Read the news and it can be easy to think that art is all about money and glamor: splashy openings, $142 million paintings and rapper Drake snapping selfies at the L.A. County Museum of Art.
But an exhibition at the Craft and Folk Art Museum in Los Angeles is a reminder that art is also about dedication. For decades, one L.A. artist has been quietly making fantastical pieces out of bits of debris. As long as he can remember, Timothy Washington has been making art.
“I remember clearly that we used to walk for blocks and blocks in the gutter next to the curb looking for pieces that we could take back home and put into our art,” Washington said.
Now 67 years old, he is doing much the same thing — combing yard sales, thrift stores and the streets of L.A. for bits of wood, cracked coffee mugs and old toys. He takes these objects and fuses them into wild sculptures that look like retro-futuristic sci-fi robots. One piece with timers resembles a spiny tree. A four-legged bird-creature is studded with playing cards. Many of his pieces also incorporate bells.
“Every item retains its own form of identity, but working together forms a whole,” Washington said. “Now, this should be applied to humanity.”
In the world of L.A. art, Washington is a bit of an outlier: deeply spiritual in an industry that tends to be secular; a fan of storytelling at a time when the art world is hot on abstraction. He is often linked to a wider movement of African-American artists working in assemblage, but steers clear of art world wheeling and dealing.
“He has a really strong set of values and a real strong sense of independence. And for him, that’s really who he is and it’s something he really stands by,” said Suzanne Isken, director at the Craft and Folk Art Museum.
Washington was born and raised in L.A. For much of his adult life, he worked as a set painter for the studios — on Rowan & Martin’s Laugh-In, The Golden Girls and even The Tonight Show with Johnny Carson. He says the experience conditioned him to handle his materials quickly and skillfully.
“If you were in the paint room mixing color more than 15 minutes, you were in deep trouble. So it taught you right away what colors were the warms and cools and how to achieve, how to get the colors that you desire,” Washington said.
In 1969, Washington graduated with a fine arts degree from the Chouinard Art Institute. And just two years later, the L.A. County Museum of Art included him in a seminal show called “Three Graphic Artists.”
“In the contemporary period, in the post-War period, it’s the first show of African-American artists,” said Kellie Jones, an independent curator who has organized exhibitions on African-American art in L.A. and New York. “It is major, because you have Charles White, a huge name in terms of African-American artists. You have David Hammons who becomes this huge name. And you have Timothy Washington.”

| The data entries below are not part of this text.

/-- A work queue (chapter 7). -/
structure Queue where
  st : QState
  cfgErr : Bool
  invBusy : Bool
  /-- The accepted SQ tail. -/
  tail : Nat
  /-- Posted entries not completed, in ring order (their SQ indices). -/
  posted : List Nat
  /-- Posted entries not yet fetched, in ring order. -/
  toFetch : List Nat
  /-- Fetches outstanding (SQ indices). -/
  fetching : List Nat
  /-- Descriptors that arrived and wait for an earlier one to enter the cache (R174). -/
  fetched : SMap (List Byte)
  cache : List CacheSlot
  /-- Next CQ write index. -/
  cqWrite : Nat
  /-- Released CQ head. -/
  cqHead : Nat
  phase : Bool
  /-- Records written and not released, oldest first; true marks a standing record. -/
  unreleased : List Bool
  /-- The next ENABLE begins a first pass (R179, R562). -/
  firstPass : Bool
  dbResult : Nat
  dbRetry : Nat
  /-- Doorbells written while INV_BUSY (R176), oldest first: true is a CQ head. -/
  dbWaiting : List (Bool × Nat)
  /-- A record with IRQ set was written since the last moderated signal (R180). -/
  irqPending : Bool
  /-- The status of the entry most recently completed at an index (R169). -/
  done : SMap Status
  /-- ABORTED records that wait for released CQ space (R183). -/
  aborts : List PendingRec
  /-- A SHUTDOWN waits for its shutdown point although a failed fetch has made the queue FAULTED (R181, R189). -/
  stopDue : Bool
  deriving DecidableEq, Repr

/-- What a standing-schedule entry holds (Table 7.10). -/
structure Standing where
  period : Nat
  offset : Nat
  runNext : Bool
  reportOk : Bool
  queue : Nat
  start : Nat
  desc : Desc
  deriving DecidableEq, Repr

/-- Where a work item comes from. -/
inductive ItemSrc where
  /-- A cached work-queue entry. -/
  | entry (queue index : Nat)
  /-- An instance of a standing-schedule entry. -/
  | standing (e : Nat)
  /-- A decode or draft step of a model. -/
  | step (model number : Nat)
  /-- A prefill chunk of a slot, with its token count. -/
  | chunk (model slot tokens : Nat)
  /-- A summary store of a slot. -/
  | summary (model slot : Nat)
  deriving DecidableEq, Repr

/-- Where a work item stands. -/
inductive ItemPhase where
  | waiting | running | done
  deriving DecidableEq, Repr

/-- A dispatched work item of a tick (R30, R32). -/
structure Item where
  src : ItemSrc
  part : Nat
  queue : Nat
  desc : Desc
  /-- Lanes: core c is c, stream i is 64 + i. -/
  lanes : List Nat
  start : Nat
  finish : Nat
  /-- TICK_SEQ of its tick. -/
  seq : Nat
  ph : ItemPhase
  /-- Not complete at the edge after its tick (R38). -/
  late : Bool
  runNext : Bool
  reportOk : Bool
  /-- It has written some result. -/
  wrote : Bool
  /-- Grounds for a status that arose while it ran, with DETAIL (chapter 19 picks among them). -/
  grounds : List (Status × Nat)
  /-- The membership bitmap of a collective. -/
  members : Nat
  /-- Time steps applied when the operation was accepted (R49). -/
  steps : Nat
  /-- Order of release, for ties (R514). -/
  order : Nat
  /-- The tick index of its tick, as it was when the item was released. -/
  tick : Nat
  deriving DecidableEq, Repr

/-- An item of an overlay (Table 20.7). -/
structure OvlItem where
  kind : Nat
  src : Nat
  index : Nat
  start : Nat
  finish : Nat
  tokens : Nat
  reservedOk : Bool
  deriving DecidableEq, Repr

/-- An item of an accepted overlay with the entry it took (R174). -/
structure Taken where
  it : OvlItem
  slot : Option CacheSlot
  deriving DecidableEq, Repr

/-- The schedule memory and the overlay interface (chapter 20). -/
structure Sched where
  /-- The inactive bank, mapped by the overlay window (word index). -/
  window : SMap Word
  /-- The active bank. -/
  active : SMap Word
  /-- The accepted overlay: the TICK_SEQ of its tick and its items. -/
  overlay : Option (Nat × List Taken)
  /-- TICK_OVL_STATUS: ITEM and RESULT of the last commit. -/
  ovlItem : Nat
  ovlResult : Nat
  standing : List Standing
  /-- A committed replacement standing schedule (R35). -/
  standingNext : Option (List Standing)
  /-- The status of the instance of a standing entry most recently completed (R169). -/
  standingDone : SMap Status
  fcNs : Nat
  /-- Items of the current and the previous tick. -/
  items : SMap Item
  nextItem : Nat
  deriving DecidableEq, Repr

/-! ## Host reads -/

/-- What a host read is for. -/
inductive ReadUse where
  | fetch (queue index : Nat)
  | copy (item dst len : Nat)
  | prompt (slot off : Nat)
  | coldResume (slot dst len : Nat)
  | hostReturn (part slot : Nat)
  /-- A descriptor fetch that an INVALIDATE, a BARRIER or the end of fetching made useless: its data is not used. -/
  | unused
  deriving DecidableEq, Repr

/-- A read tag slot (R185). -/
structure TagSlot where
  gen : Nat
  waiting : Option ReadUse
  quarantined : Bool
  deriving DecidableEq, Repr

In 1972, he creates one of his best known pieces in this vein: “1A,” a self-portrait that shows the young Washington raising a middle finger at his draft card, which is glued to the piece. It was his statement against the Vietnam War.
“1A” is now on view at the Craft and Folk Art Museum, along with more than three dozen other pieces that reflect Washington’s increasingly complex combinations of materials.
The show, called “Love Thy Neighbor,” is his first solo exhibit at a museum. It’s on view at the Craft and Folk Art Museum through April 27.